FIG. 1 is a schematic diagram showing an embodiment of a reduction projection exposure apparatus of the present invention. In FIG. 1, a column body 2 is coupled to a main base 1, a separately supported illumination system 3 is arranged at the top, and a reticle 4 and a main base 1 are disposed along its exposure optical axis 7. There is an XY stage 6 fixed above for mounting a wafer 5. The entire system of these devices is supported by a laminated rubber mount 11. During actual exposure, first, the XY stage 6 is moved by a predetermined distance by step feed (not shown) to position the wafer 5 at a predetermined position, and the relative position of the reticle 4 with the reference point is performed by a separate means. Next, after confirming that this positioning amount is within an allowable value, actual exposure is performed by an exposure operation. In this way, the XY stage 6 is continuously moved in steps in the X and Y directions, and exposure is sequentially and repeatedly carried out. In order to expose and transfer the circuit pattern to a predetermined position on the wafer 5 with high precision, it is important to make the relative deviation between the reticle 4 fixedly arranged along the exposure optical axis 7 and the wafer 5 as close to zero as possible. It is. For this purpose, it is ideal that the vibration displacement be zero at the timing of detecting the amount of relative positional deviation between the two and during the actual exposure time.

This ideal state is after the step feed of XY stage 6.

Although this can be achieved by providing a waiting time until the vibration settles, the practical throughput required by the user cannot be satisfied.

In this embodiment, the laminated mount 11 (made by laminating sheet-like natural rubber and sheet-like steel plates alternately by adhesion, etc.) is applied so that it can move horizontally in translation against the step feed external force of the XY stage 6 during actual operation. The vibration mode is made to remain, and as a result, the above-mentioned relative positional deviation amount can be minimized.

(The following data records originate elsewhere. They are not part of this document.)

/-- The determinism registers (Tables DET-5 to DET-7), and how far the alignment of a pair has come (R314 to R320). -/
structure Det where
  state : Align := .none
  loader : Bool := false
  residual : Int := 0
  ofs : W64 := 0
  holds : W32 := 0
  seed : W64 := 0
  stream : W32 := 0
  elem : W32 := 0
  /-- This module is the loader of the present link-up. -/
  loads : Bool := false
  /-- The next sixteen exchanges verify a load. -/
  verify : Bool := false
  fails : Nat := 0
  /-- The measured O, and the count L at which it is loaded. -/
  offset : Int := 0
  loadAt : Option Nat := none
  /-- Count from which a waiting loader measures again. -/
  retryAt : Nat := 0
  /-- A hold is owed at the next hold point, and the counter holds its value in this cycle. -/
  owes : Bool := false
  holdNow : Bool := false
  /-- Offsets of the exchanges made so far, the count at which the last one began, and that at which the next one is to begin (R315). -/
  samples : List Int := []
  sentAt : Nat := 0
  nextAt : Option Nat := none
  /-- The count at which the counter last held (R318, R319). -/
  heldAt : Option Nat := none
  /-- The link came up again after a loss (R319). -/
  relink : Bool := false
  deriving DecidableEq, Repr

/-- A loaded audio binding: its index and its 32 bytes (Table INT-5). -/
structure Binding where
  index : Nat
  entry : List Byte
  deriving DecidableEq, Repr

/-- Audio on its way to a bound stream (R336 to R338): the media index (or TDM frame) at which the chunk that takes the number `arrived` starts and
that at which the stream's first chunk started; and the samples that have come, by their index. -/
structure AudioRun where
  stream : Nat
  next : Nat
  first : Nat
  samples : List (Nat × W32) := []
  deriving DecidableEq, Repr

/-- One TDM port (Table INT-7, R339): INT_TDM_CFG, the frames since it was enabled, the count of the last FSYNC, and whether FSYNC is lost. -/
structure TdmPort where
  cfg : BitVec 5 := 0
  frames : Nat := 0
  last : Nat := 0
  lost : Bool := false
  deriving DecidableEq, Repr

/-- States of a camera port (Table INT-7). -/
inductive CamState where
  | off | training | running | fenced | notReady
  deriving DecidableEq, Repr

/-- A frame being written: its number, its Frame Start's number and stamp, and the lines received, each with its pixel components and whether it
was concealed (R329, R332). -/
structure CamFrame where
  f : W32
  csi : Nat
  sof : Nat
  lines : List (List Nat × Bool) := []
  deriving DecidableEq, Repr



/-- One camera port (Table INT-7). The 128-byte block of Table INT-3 is kept as it was copied. -/
structure Camera where
  cfgAddr : BitVec 40 := 0
  state : CamState := .off
  blk : List Byte := []
  cci : W32 := 0
  cciBusy : Bool := false
  cciNack : Bool := false
  /-- A frame is being received, written or not. -/
  inFrame : Bool := false
  frames : W32 := 0
  cons : W32 := 0
  dropped : Nat := 0
  crcLines : Nat := 0
  concRows : Nat := 0
  cur : Option CamFrame := none
  /-- Writes and signals of ended frames, oldest first. -/
  jobs : List IoJob := []
  /-- Count of the enable, and the level of the trigger GPIO with the count at which it rose. -/
  enabledAt : Nat := 0
  gpio : Bool := false
  gpioRose : Nat := 0
  deriving DecidableEq, Repr

/-- States of a pipeline (Table REC-9). -/
inductive PipeState where
  | off | idle | running | fenced | notReady
  deriving DecidableEq, Repr

/-- A sample in progress, or finished and not yet released (R345, R352): its position, the budget fixed at its start in a RELAXED partition, whether
its lane is through with the cycles it took, whether it passed its budget, and, once its outcome is decided, its report
and label. -/
structure SampleRun where
  pos : Nat
  budget : Nat := 0
  through : Bool := false
  cycles : Nat := 0
  overrun : Bool := false
  /-- Its partition was RELAXED when it started (R306); it was abandoned for its time, which is counted (R308). -/
  relaxed : Bool := false
  ndc : Bool := false
  /-- A after the sample, in a RELAXED partition. -/
  avgAfter : W32 := 0
  report : Option (List Byte) := none
  deriving DecidableEq, Repr

/-- The job that a pipeline runs (Table REC-2). -/
structure Job where
  list : Nat
  first : Nat
  count : Nat
  host : Bool
  /-- Next position to start. -/
  next : Nat
  /-- Samples started and not yet released, by rising position. -/
  runs : List SampleRun := []
  /-- Bytes of the slot of the last position whose outcome was decided, with their poison, for the repeat policy. -/
  prev : Option (List (Byte × Bool)) := none
  deriving DecidableEq, Repr

/-- One input pipeline (Table REC-9). The 160-byte block of Table REC-1 is kept as it was copied. -/
structure Pipe where
  cfgAddr : BitVec 40 := 0
  state : PipeState := .off
  /-- The augmentation source is HOST (R351). -/
  hostSrc : Bool := false
  blk : List Byte := []
  prod : W32 := 0
  jobs : W32 := 0
  cons : W32 := 0
  avg : W32 := 0
  job : Option Job := none
  /-- What it has still to write and to signal (R345). -/
  writes : List IoJob := []
  deriving DecidableEq, Repr


/-- States of an axis (Table LPE-3). -/
inductive AxState where
  | off | armed | run | fault | notReady
  deriving DecidableEq, Repr

/-- One servo axis (Table LPE-9, R357 to R374). The 128-byte block of Table LPE-2 is kept as it was copied. -/
structure Axis where
  cfgAddr : BitVec 40 := 0
  state : AxState := .off
  cause : Nat := 0
  missed : Bool := false
  paired : Bool := false
  empty : Bool := false
  ferrCount : Nat := 0
  /-- Output last sent, and following error of the last valid sample. -/
  u : W32 := 0
  e : W32 := 0
  /-- Consumer count c, and the producer word as last read. -/
  cons : W32 := 0
  prod : W32 := 0
  missRun : Nat := 0
  missTotal : Nat := 0
  blk : List Byte := []
  /-- A reload that takes effect at the next sample instant. -/
  reload : Option (List Byte) := none
  /-- Sample for which r and vel were last computed. -/
  rk : Option Nat := none
  /-- ARMED, and RUN from the next sample instant. -/
  goRun : Bool := false
  i : W32 := 0
  d : W32 := 0
  yPrev : W32 := 0
  ySet : Bool := false
  uPrev : W32 := 0
  uInit : W32 := 0
  alpha : W32 := 0
  beta : W32 := 0
  kiT : W32 := 0
  r : W32 := 0
  vel : W32 := 0
  emptyRun : Nat := 0
  deriving DecidableEq, Repr

/-- States of a station (Table LPE-9). -/
inductive StState where
  | off | run | notReady | halted
  deriving DecidableEq, Repr

/-- An assembled drive frame: its sample, its launch count and its bytes without FCS. -/
structure DriveFrame where
  station : StationId
  k : Nat
  launch : Nat
  frame : List Byte
  deriving DecidableEq, Repr

/-- An accepted feedback frame: its sample, stamp and payload (R364). -/
structure Feedback where
  k : Nat
  stamp : Nat
  payload : List Byte
  deriving DecidableEq, Repr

Next, when the XY stage 6 is fed in steps according to the conventional constant speed pattern, as illustrated in FIG. 2(a), for example, the settling time of the horizontal vibration 10 of the main base is It becomes larger than the stage speed signal 9 as shown in the figure. The vibration displacement during continuous exposure operation that satisfies the throughput is shown by 10 on the right side of Figure 2 (a), but since the vibration is not necessarily stabilized, it exhibits an irregular vibration state and a stable relative displacement cannot be reproduced. ,Also,
The amount of relative deviation also increases.

In this embodiment, for example, as shown in FIG. 2(b),
By changing the step feed rate pattern of stage 6 to 8 and 9, the step feed pattern of XY stage 6 is optimized so that the horizontal vibration displacement 10 of main base 1 can be stabilized in a short time. So,
Even in continuous exposure operations, the vibration displacement of the main base 1 is stabilized for each exposure operation, as shown at 10 on the right side of FIG. 2(b). This makes it possible to improve the drawbacks of conventional constant speed pattern step feeding, realize highly accurate circuit pattern exposure, and improve throughput. Note that the optimal step feeding pattern can be determined through experiments and a vibration simulator.

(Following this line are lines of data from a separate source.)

-- ==== Sys2Proof/Machine/FrontEnd.lean ====
section
/-! DEFINITION. The command front end's shared operations (chapter PAR): header fields, rings, the table of fetched commands, ranges and their
overlap, the scoreboard, placement, and how a command ends. -/
namespace Sys2Proof.Machine

/-! ## The common header (Table PAR-4) -/

/-- Fields of the common header. -/
def Cmd.opcode (c : Cmd) : Nat := dfield c.desc 0 8
def Cmd.launchEn (c : Cmd) : Bool := dfield c.desc 8 1 == 1
def Cmd.lateDrop (c : Cmd) : Bool := dfield c.desc 9 1 == 1
def Cmd.ordered (c : Cmd) : Bool := dfield c.desc 10 1 == 1
def Cmd.irqNow (c : Cmd) : Bool := dfield c.desc 11 1 == 1
def Cmd.loadBit (c : Cmd) : Bool := dfield c.desc 12 1 == 1
def Cmd.tag (c : Cmd) : W16 := BitVec.ofNat 16 (dfield c.desc 16 16)
def Cmd.epoch (c : Cmd) : W16 := BitVec.ofNat 16 (dfield c.desc 32 16)
/-- Core that the header names: one of a moved cluster is its counterpart, 16 higher or lower (R410). -/
def Cmd.coreField (c : Cmd) : Nat :=
  let n := dfield c.desc 48 6
  if n < 32 && c.moved.contains (clusOfCore (Fin.ofNat 32 n)) then (n + 16) % 32 else n
def Cmd.resKey (c : Cmd) : W16 := BitVec.ofNat 16 (dfield c.desc 56 16)
def Cmd.f0a (c : Cmd) : Nat := dfield c.desc 72 10
def Cmd.f0b (c : Cmd) : Nat := dfield c.desc 82 10
/-- Number and address of the extra range entries (R172), and those entries among the declared ranges. -/
def Cmd.nranges (c : Cmd) : Nat := dfield c.desc 92 4
def Cmd.rangeList (c : Cmd) : Nat := dfield c.desc 96 40
def Cmd.extras (c : Cmd) : List Rng := c.ranges.drop (c.ranges.length - c.nranges)

/-- A 48-bit counter field as the 64-bit count nearest to the counter (R171). -/
def near48 (now d : Nat) : Nat :=
  let base := now / 2 ^ 48 * 2 ^ 48 + d
  if base + 2 ^ 47 < now then base + 2 ^ 48
  else if now + 2 ^ 47 ≤ base && 2 ^ 48 ≤ base then base - 2 ^ 48
  else base

/-- A command placed by the front end: its core field is 0x3F and its unit is a core's or a cluster's. -/
def Cmd.isPlace (c : Cmd) : Bool := c.coreField == 0x3F

/-- Commands that run on a core's engines (Table PAR-7). -/
def CmdKind.isEngine : CmdKind → Bool
  | .gemm => true | .vop => true | .conv => true | .pool => true | .crop => true | .s2d => true | .d2s => true | .frc => true
  | .adapt => true | .rstep => true | .lstep => true | .feat => true
  | .attnFinish => true | .attnNodes => true | .attnCombine => true
  | .qscan => false | .qconv => false | .pump => false | .fill => false | .copy => false | .hint => false | .wait => false
  | .signalAdd => false | .signalRemote => false | .signalWrite => false | .fence => false | .save => false | .load => false
  | .streamGroup => false | .streamOpen => false | .streamPause => false | .streamResume => false | .streamPark => false
  | .streamReset => false | .streamExport => false | .streamImport => false | .streamClose => false
  | .heap => false | .seqOpen => false | .seqClose => false | .pin => false | .unpin => false | .trim => false
  | .unknown => false

/-- Commands of the quantisation units. -/
def CmdKind.isQuant (k : CmdKind) : Bool := k == .qscan || k == .qconv

/-- Commands of the pumps. -/
def CmdKind.isPump (k : CmdKind) : Bool := k == .pump || k == .fill || k == .copy

/-- Stream control commands (R255). -/
def CmdKind.isStreamCtl (k : CmdKind) : Bool :=
  k == .streamGroup || k == .streamOpen || k == .streamPause || k == .streamResume || k == .streamPark || k == .streamReset ||
  k == .streamExport || k == .streamImport || k == .streamClose

/-- Attention control commands (R286). -/
def CmdKind.isAttnCtl (k : CmdKind) : Bool :=
  k == .heap || k == .seqOpen || k == .seqClose || k == .pin || k == .unpin || k == .trim

/-- Steps of recurrent streams. -/
def CmdKind.isStreamStep (k : CmdKind) : Bool := k == .rstep || k == .lstep || k == .feat

/-- Attention steps. -/
def CmdKind.isAttnStep (k : CmdKind) : Bool := k == .attnFinish || k == .attnNodes || k == .attnCombine

/-- Commands of the front end itself (Unit 0x3F of Table PAR-7). -/
def CmdKind.isService (k : CmdKind) : Bool :=
  k == .hint || k == .wait || k == .signalAdd || k == .signalRemote || k == .signalWrite || k == .fence || k == .save || k == .load

/-- A command that has issued and is not complete. -/
def Cmd.inFlight (c : Cmd) : Bool := c.life == .issued || c.life == .started || c.life == .ran

/-- The core a command runs on, for its record (0x3F when none). -/
def Cmd.coreNum (c : Cmd) : Nat :=
  match c.place with
  | .core n => n.val
  | .corePump n => n.val
  | .quant n => n.val
  | .clusPump n => n.val
  | .fle _ => 0x3F
  | .none => 0x3F

/-! ## The table of fetched commands -/

/-- The command of a queue with a sequence number. -/
def State.findCmd (s : State) (p : PartId) (q : QueId) (n : Nat) : Option Cmd :=
  s.cmds.find? fun c => c.part == p && c.que == q && c.seq.toNat == n

/-- The state with one command replaced. -/
def State.putCmd (s : State) (c : Cmd) : State :=
  { s with cmds := s.cmds.map fun x => if x.adm == c.adm then c else x }

/-- The state with a command removed. -/
def State.dropCmd (s : State) (c : Cmd) : State := { s with cmds := s.cmds.filter fun x => x.adm != c.adm }

/-- Commands of the same queue admitted earlier and not complete; one that a SAVE has stopped counts as complete until it continues. -/
def State.earlier (s : State) (c : Cmd) : List Cmd :=
  s.cmds.filter fun x => x.part == c.part && x.que == c.que && x.adm < c.adm && x.life != .suspended && x.life != .ended

/-- The partition's queue. -/
def State.queue (s : State) (p : PartId) (q : QueId) : Queue := s.parts[p].queues[q]

/-- The state with one queue replaced. -/
def State.setQueue (s : State) (p : PartId) (q : QueId) (x : Queue) : State :=
  s.setPart p { s.parts[p] with queues := s.parts[p].queues.set q x }

/-! ## Rings -/

/-- Bytes read from a ring (R166), with the effects of the read: main memory, or host memory through the owner's port. -/
def State.ringRead (s : State) (p : PartId) (r : Ring) (off len : Nat) : List PByte × State :=
  if r.host then (clean (s.hostLoad s.parts[p].owner (r.base + off) len), s) else s.load (r.base + off) len

/-- Bytes written to a ring. -/
def State.ringWrite (s : State) (p : PartId) (r : Ring) (off : Nat) (bs : List Byte) : State :=
  if r.host then s.hostStore s.parts[p].owner (r.base + off) bs else s.storeB (r.base + off) bs

/-! ## Ranges -/

/-- Two ranges touch a common 64-byte granule (R123). -/
def granOverlap (x y : Rng) : Bool :=
  0 < x.len && 0 < y.len && x.lo / 64 ≤ (y.lo + y.len - 1) / 64 && y.lo / 64 ≤ (x.lo + x.len - 1) / 64

/-- Two ranges conflict: they touch a common granule and one of them is a write. -/
def Rng.conflicts (x y : Rng) : Bool := (x.wr || y.wr) && granOverlap x y

/-- An address lies in the well range. -/
def inWells (a : Nat) : Bool := wellBase ≤ a && a < poolBase

/-- A well address with its core replaced: bits [27:23] (R179). -/
def onCore (n : CoreId) (a : Nat) : Nat := if inWells a then wellAddr n ((a - wellBase) % 0x800000) else a

/-- A range with its well named for a core. -/
def Rng.onCore (n : CoreId) (r : Rng) : Rng := { r with lo := Machine.onCore n r.lo }

/-- A command's ranges as queue order sees them: those of an unplaced PLACE command as if every core were core 0 (R179). -/
def rangesCanon (canon : Bool) (rs : List Rng) : List Rng := if canon then rs.map (Rng.onCore 0) else rs

/-- A command that the front end has still to place. -/
def Cmd.unplaced (c : Cmd) : Bool := c.isPlace && c.place == .none && !c.kind.isService && !c.kind.isStreamCtl && !c.kind.isAttnCtl

/-- Two commands conflict in queue order (R175, item 2). -/
def Cmd.conflicts (x y : Cmd) : Bool :=
  let canon := x.unplaced || y.unplaced
  (rangesCanon canon x.ranges).any fun r => (rangesCanon canon y.ranges).any fun t => r.conflicts t

/-- The write ranges of a command. -/
def Cmd.writes (c : Cmd) : List Rng := c.ranges.filter (·.wr)

/-- A GEMM or CONV with accumulate set. -/
def Cmd.accumulates (c : Cmd) : Bool :=
  (c.kind == .gemm && ofield c.desc 212 1 == 1) || (c.kind == .conv && ofield c.desc 200 1 == 1)

/-- A range, as queue order sees it, is that of the output tensor of an accumulating command: the last one declared by its operands, for an FP32 output is
plain. -/
def Cmd.outputs (c : Cmd) (canon : Bool) (r : Rng) : Bool :=
  (rangesCanon canon ((c.ranges.take (c.ranges.length - c.nranges)).drop (c.ranges.length - c.nranges - 1))).any fun w => w.lo == r.lo && w.len == r.len

/-- Two accumulating commands of one queue of a RELAXED partition that queue order does not hold against each other: their only overlapping
ranges are those of one output tensor (R307). -/
def Cmd.anyOrder (x y : Cmd) : Bool :=
  let canon := x.unplaced || y.unplaced
  x.relaxed && y.relaxed && x.part == y.part && x.que == y.que && x.accumulates && y.accumulates &&
  (rangesCanon canon x.ranges).all fun r => (rangesCanon canon y.ranges).all fun t =>
    !r.conflicts t || (x.outputs canon r && y.outputs canon t && r.lo == t.lo && r.len == t.len)

/-- Queue order holds one command against another (R175 item 2, R307). -/
def Cmd.ordersWith (x y : Cmd) : Bool := x.conflicts y && !x.anyOrder y

/-- A well address that names a core of a moved cluster names the core 16 higher or lower (R410). -/
def movedAddr (moved : List ClusId) (a : Nat) : Nat :=
  if inWells a then
    let n : CoreId := Fin.ofNat 32 ((a - wellBase) / 0x800000)
    if moved.contains (clusOfCore n) then onCore (Fin.ofNat 32 (n.val + 16)) a else a
  else a

/-- An address of the operand area as the command uses it: the executing core's well for a placed command (R179, R410). -/
def Cmd.at_ (c : Cmd) (a0 : Nat) : Nat :=
  let a := movedAddr c.moved a0
  if c.isPlace then
    match c.place with
    | .core n => onCore n a
    | .corePump n => onCore n a
    | .none => a
    | .quant n => onCore n a
    | .clusPump _ => a
    | .fle _ => a
  else a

Note that the laminated rubber mount 11 may be provided with a parallel link mechanism that allows movement in the horizontal direction.

The same effect can be obtained.

〔Effect of the invention〕

As explained above, according to the present invention, the entire system of the apparatus can be set to the horizontal translational residual vibration mode, so the amount of forced deviation of each part from the exposure optical axis can be minimized, and the residual mode By giving horizontal spring stiffness to the laminated rubber mount so that the resonance point of the can be minimized, and is effective in shortening the settling time.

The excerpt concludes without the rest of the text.